Ma Yingying, Wu Youlong, Lu Chengqiang
School of Information Science and Technology, ShanghaiTech University, Shanghai 201210, China.
Shanghai Institute of Microsystem and Information Technology, Chinese Academy of Sciences, Shanghai 200050, China.
Entropy (Basel). 2020 Apr 7;22(4):416. doi: 10.3390/e22040416.
Name ambiguity, due to the fact that many people share an identical name, often deteriorates the performance of information integration, document retrieval and web search. In academic data analysis, author name ambiguity usually decreases the analysis performance. To solve this problem, an author name disambiguation task is designed to divide documents related to an author name reference into several parts and each part is associated with a real-life person. Existing methods usually use either attributes of documents or relationships between documents and co-authors. However, methods of feature extraction using attributes cause inflexibility of models while solutions based on relationship graph network ignore the information contained in the features. In this paper, we propose a novel name disambiguation model based on representation learning which incorporates attributes and relationships. Experiments on a public real dataset demonstrate the effectiveness of our model and experimental results demonstrate that our solution is superior to several state-of-the-art graph-based methods. We also increase the interpretability of our method through information theory and show that the analysis could be helpful for model selection and training progress.

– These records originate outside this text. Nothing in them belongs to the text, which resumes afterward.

@[simp] theorem State.setCounter_control (s : State) (n : Nat) : (s.setCounter n).control = s.control := by
  rw [(s.setCounter_is n).1]
@[simp] theorem State.setCounter_intake (s : State) (n : Nat) : (s.setCounter n).intake = s.intake := by
  rw [(s.setCounter_is n).1]
@[simp] theorem State.setCounter_monitor (s : State) (n : Nat) : (s.setCounter n).monitor = s.monitor := by
  rw [(s.setCounter_is n).1]
@[simp] theorem State.setCounter_engine (s : State) (n : Nat) : (s.setCounter n).engine = s.engine := by
  rw [(s.setCounter_is n).1]
@[simp] theorem State.setCounter_feeder (s : State) (n : Nat) : (s.setCounter n).feeder = s.feeder := by
  rw [(s.setCounter_is n).1]
@[simp] theorem State.setCounter_capture (s : State) (n : Nat) : (s.setCounter n).capture = { s.capture with counter := n } := by
  rw [(s.setCounter_is n).1]
@[simp] theorem State.setCounter_jobs (s : State) (n : Nat) : (s.setCounter n).jobs = s.jobs := by
  rw [(s.setCounter_is n).1]
@[simp] theorem State.setCounter_post (s : State) (n : Nat) : (s.setCounter n).post = s.post := by
  rw [(s.setCounter_is n).1]
@[simp] theorem State.setCounter_mem (s : State) (n : Nat) : (s.setCounter n).mem = s.mem := by
  rw [(s.setCounter_is n).1]
@[simp] theorem State.setCounter_pending (s : State) (n : Nat) : (s.setCounter n).pending = s.pending := by
  rw [(s.setCounter_is n).1]
@[simp] theorem State.setCounter_bridge (s : State) (n : Nat) : (s.setCounter n).port.bridge = s.port.bridge := (s.setCounter_is n).2.1
@[simp] theorem State.setCounter_response (s : State) (n : Nat) :
    (s.setCounter n).port.response = s.port.response := (s.setCounter_is n).2.2.1
@[simp] theorem State.setCounter_boot (s : State) (n : Nat) : (s.setCounter n).port.boot = s.port.boot := (s.setCounter_is n).2.2.2.1
@[simp] theorem State.setCounter_correctable (s : State) (n : Nat) :
    (s.setCounter n).port.correctable = s.port.correctable := (s.setCounter_is n).2.2.2.2.1
@[simp] theorem State.setCounter_uncorrectable (s : State) (n : Nat) :
    (s.setCounter n).port.uncorrectable = s.port.uncorrectable := (s.setCounter_is n).2.2.2.2.2.1
@[simp] theorem State.setCounter_weak (s : State) (n : Nat) :
    (s.setCounter n).port.weak = s.port.weak := (s.setCounter_is n).2.2.2.2.2.2.1
@[simp] theorem State.setCounter_bad (s : State) (n : Nat) : (s.setCounter n).port.bad = s.port.bad := (s.setCounter_is n).2.2.2.2.2.2.2
@[simp] theorem State.setCounter_news (s : State) (n : Nat) : (s.setCounter n).news = s.news := by simp [State.news]

/-- The field changes, with its live field; nothing else does, beside the queue and the arbiter (R177). -/
theorem State.setContextState_is (s : State) (n : ContextState) :
    s.setContextState n = { s with capture.context.state := n, port := (s.setContextState n).port }
      ∧ (s.setContextState n).port.bridge = s.port.bridge ∧ (s.setContextState n).port.response = s.port.response
      ∧ (s.setContextState n).port.boot = s.port.boot ∧ (s.setContextState n).port.correctable = s.port.correctable
      ∧ (s.setContextState n).port.uncorrectable = s.port.uncorrectable ∧ (s.setContextState n).port.weak = s.port.weak
      ∧ (s.setContextState n).port.bad = s.port.bad := by
  unfold State.setContextState
  split
  · rename_i h; subst h; simp
  · refine ⟨?_, by simp⟩
    obtain ⟨q, b, w, g, l, p, h⟩ := State.issue_is { s with capture.context.state := n } .capture .post (fieldWrite 0x02 1 n.value)
    exact h.trans (by rw [show State.liveField _ _ _ _ _ = _ from h])

theorem State.setContextState_room {s : State} {k : Nat} (n : ContextState)
    (h : s.roomFor (k + (fieldChange (s.capture.context.state = n) 0x02 1 n.value).length)) :
    (s.setContextState n).ops = s.ops ++ fieldChange (s.capture.context.state = n) 0x02 1 n.value ∧ (s.setContextState n).roomFor k := by
  unfold State.setContextState fieldChange at *
  split
  · rename_i e; rw [if_pos e] at h; exact ⟨by simp [State.ops], h⟩
  · rename_i e; rw [if_neg e] at h; exact State.liveField_room (s := { s with capture.context.state := n }) h _ _ _ _

@[simp] theorem State.setContextState_control (s : State) (n : ContextState) : (s.setContextState n).control = s.control := by
  rw [(s.setContextState_is n).1]
@[simp] theorem State.setContextState_intake (s : State) (n : ContextState) : (s.setContextState n).intake = s.intake := by
  rw [(s.setContextState_is n).1]
@[simp] theorem State.setContextState_monitor (s : State) (n : ContextState) : (s.setContextState n).monitor = s.monitor := by
  rw [(s.setContextState_is n).1]
@[simp] theorem State.setContextState_engine (s : State) (n : ContextState) : (s.setContextState n).engine = s.engine := by
  rw [(s.setContextState_is n).1]
@[simp] theorem State.setContextState_feeder (s : State) (n : ContextState) : (s.setContextState n).feeder = s.feeder := by
  rw [(s.setContextState_is n).1]
@[simp] theorem State.setContextState_capture (s : State) (n : ContextState) :
    (s.setContextState n).capture = { s.capture with context.state := n } := by
  rw [(s.setContextState_is n).1]
@[simp] theorem State.setContextState_jobs (s : State) (n : ContextState) : (s.setContextState n).jobs = s.jobs := by
  rw [(s.setContextState_is n).1]
@[simp] theorem State.setContextState_post (s : State) (n : ContextState) : (s.setContextState n).post = s.post := by
  rw [(s.setContextState_is n).1]
@[simp] theorem State.setContextState_mem (s : State) (n : ContextState) : (s.setContextState n).mem = s.mem := by
  rw [(s.setContextState_is n).1]
@[simp] theorem State.setContextState_pending (s : State) (n : ContextState) : (s.setContextState n).pending = s.pending := by
  rw [(s.setContextState_is n).1]
@[simp] theorem State.setContextState_bridge (s : State) (n : ContextState) :
    (s.setContextState n).port.bridge = s.port.bridge := (s.setContextState_is n).2.1
@[simp] theorem State.setContextState_response (s : State) (n : ContextState) :
    (s.setContextState n).port.response = s.port.response := (s.setContextState_is n).2.2.1
@[simp] theorem State.setContextState_boot (s : State) (n : ContextState) :
    (s.setContextState n).port.boot = s.port.boot := (s.setContextState_is n).2.2.2.1
@[simp] theorem State.setContextState_correctable (s : State) (n : ContextState) :
    (s.setContextState n).port.correctable = s.port.correctable := (s.setContextState_is n).2.2.2.2.1
@[simp] theorem State.setContextState_uncorrectable (s : State) (n : ContextState) :
    (s.setContextState n).port.uncorrectable = s.port.uncorrectable := (s.setContextState_is n).2.2.2.2.2.1
@[simp] theorem State.setContextState_weak (s : State) (n : ContextState) :
    (s.setContextState n).port.weak = s.port.weak := (s.setContextState_is n).2.2.2.2.2.2.1
@[simp] theorem State.setContextState_bad (s : State) (n : ContextState) :
    (s.setContextState n).port.bad = s.port.bad := (s.setContextState_is n).2.2.2.2.2.2.2
@[simp] theorem State.setContextState_news (s : State) (n : ContextState) : (s.setContextState n).news = s.news := by simp [State.news]

/-- The field changes, with its live field; nothing else does, beside the queue and the arbiter (R177). -/
theorem State.setInstability_is (s : State) (n : Nat) :
    s.setInstability n = { s with intake.instability := n, port := (s.setInstability n).port }
      ∧ (s.setInstability n).port.bridge = s.port.bridge ∧ (s.setInstability n).port.response = s.port.response
      ∧ (s.setInstability n).port.boot = s.port.boot ∧ (s.setInstability n).port.correctable = s.port.correctable
      ∧ (s.setInstability n).port.uncorrectable = s.port.uncorrectable ∧ (s.setInstability n).port.weak = s.port.weak
      ∧ (s.setInstability n).port.bad = s.port.bad := by
  unfold State.setInstability
  split
  · rename_i h; subst h; simp
  · refine ⟨?_, by simp⟩
    obtain ⟨q, b, w, g, l, p, h⟩ := State.issue_is { s with intake.instability := n } .intake .post (fieldWrite 0x0D 1 n)
    exact h.trans (by rw [show State.liveField _ _ _ _ _ = _ from h])

theorem State.setInstability_room {s : State} {k : Nat} (n : Nat)
    (h : s.roomFor (k + (fieldChange (s.intake.instability = n) 0x0D 1 n).length)) :
    (s.setInstability n).ops = s.ops ++ fieldChange (s.intake.instability = n) 0x0D 1 n ∧ (s.setInstability n).roomFor k := by
  unfold State.setInstability fieldChange at *
  split
  · rename_i e; rw [if_pos e] at h; exact ⟨by simp [State.ops], h⟩
  · rename_i e; rw [if_neg e] at h; exact State.liveField_room (s := { s with intake.instability := n }) h _ _ _ _

@[simp] theorem State.setInstability_control (s : State) (n : Nat) : (s.setInstability n).control = s.control := by
  rw [(s.setInstability_is n).1]
@[simp] theorem State.setInstability_intake (s : State) (n : Nat) : (s.setInstability n).intake = { s.intake with instability := n } := by
  rw [(s.setInstability_is n).1]
@[simp] theorem State.setInstability_monitor (s : State) (n : Nat) : (s.setInstability n).monitor = s.monitor := by
  rw [(s.setInstability_is n).1]
@[simp] theorem State.setInstability_engine (s : State) (n : Nat) : (s.setInstability n).engine = s.engine := by
  rw [(s.setInstability_is n).1]
@[simp] theorem State.setInstability_feeder (s : State) (n : Nat) : (s.setInstability n).feeder = s.feeder := by
  rw [(s.setInstability_is n).1]
@[simp] theorem State.setInstability_capture (s : State) (n : Nat) : (s.setInstability n).capture = s.capture := by
  rw [(s.setInstability_is n).1]
@[simp] theorem State.setInstability_jobs (s : State) (n : Nat) : (s.setInstability n).jobs = s.jobs := by
  rw [(s.setInstability_is n).1]
@[simp] theorem State.setInstability_post (s : State) (n : Nat) : (s.setInstability n).post = s.post := by
  rw [(s.setInstability_is n).1]
@[simp] theorem State.setInstability_mem (s : State) (n : Nat) : (s.setInstability n).mem = s.mem := by
  rw [(s.setInstability_is n).1]
@[simp] theorem State.setInstability_pending (s : State) (n : Nat) : (s.setInstability n).pending = s.pending := by
  rw [(s.setInstability_is n).1]
@[simp] theorem State.setInstability_bridge (s : State) (n : Nat) :
    (s.setInstability n).port.bridge = s.port.bridge := (s.setInstability_is n).2.1
@[simp] theorem State.setInstability_response (s : State) (n : Nat) :
    (s.setInstability n).port.response = s.port.response := (s.setInstability_is n).2.2.1
@[simp] theorem State.setInstability_boot (s : State) (n : Nat) :
    (s.setInstability n).port.boot = s.port.boot := (s.setInstability_is n).2.2.2.1
@[simp] theorem State.setInstability_correctable (s : State) (n : Nat) :
    (s.setInstability n).port.correctable = s.port.correctable := (s.setInstability_is n).2.2.2.2.1
@[simp] theorem State.setInstability_uncorrectable (s : State) (n : Nat) :
    (s.setInstability n).port.uncorrectable = s.port.uncorrectable := (s.setInstability_is n).2.2.2.2.2.1
@[simp] theorem State.setInstability_weak (s : State) (n : Nat) :
    (s.setInstability n).port.weak = s.port.weak := (s.setInstability_is n).2.2.2.2.2.2.1
@[simp] theorem State.setInstability_bad (s : State) (n : Nat) :
    (s.setInstability n).port.bad = s.port.bad := (s.setInstability_is n).2.2.2.2.2.2.2
@[simp] theorem State.setInstability_news (s : State) (n : Nat) : (s.setInstability n).news = s.news := by simp [State.news]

由于许多人共用相同的名字,姓名歧义常常会降低信息整合、文档检索和网络搜索的性能。在学术数据分析中,作者姓名歧义通常会降低分析性能。为了解决这个问题,设计了一项作者姓名消歧任务,将与作者姓名引用相关的文档分成几个部分,每个部分都与一个真实的人相关联。现有方法通常使用文档的属性或文档与共同作者之间的关系。然而,使用属性进行特征提取的方法会导致模型缺乏灵活性,而基于关系图网络的解决方案则忽略了特征中包含的信息。在本文中,我们提出了一种基于表示学习的新颖姓名消歧模型,该模型结合了属性和关系。在一个公共真实数据集上的实验证明了我们模型的有效性,实验结果表明我们的解决方案优于几种基于图的最新方法。我们还通过信息论提高了我们方法的可解释性,并表明该分析有助于模型选择和训练过程。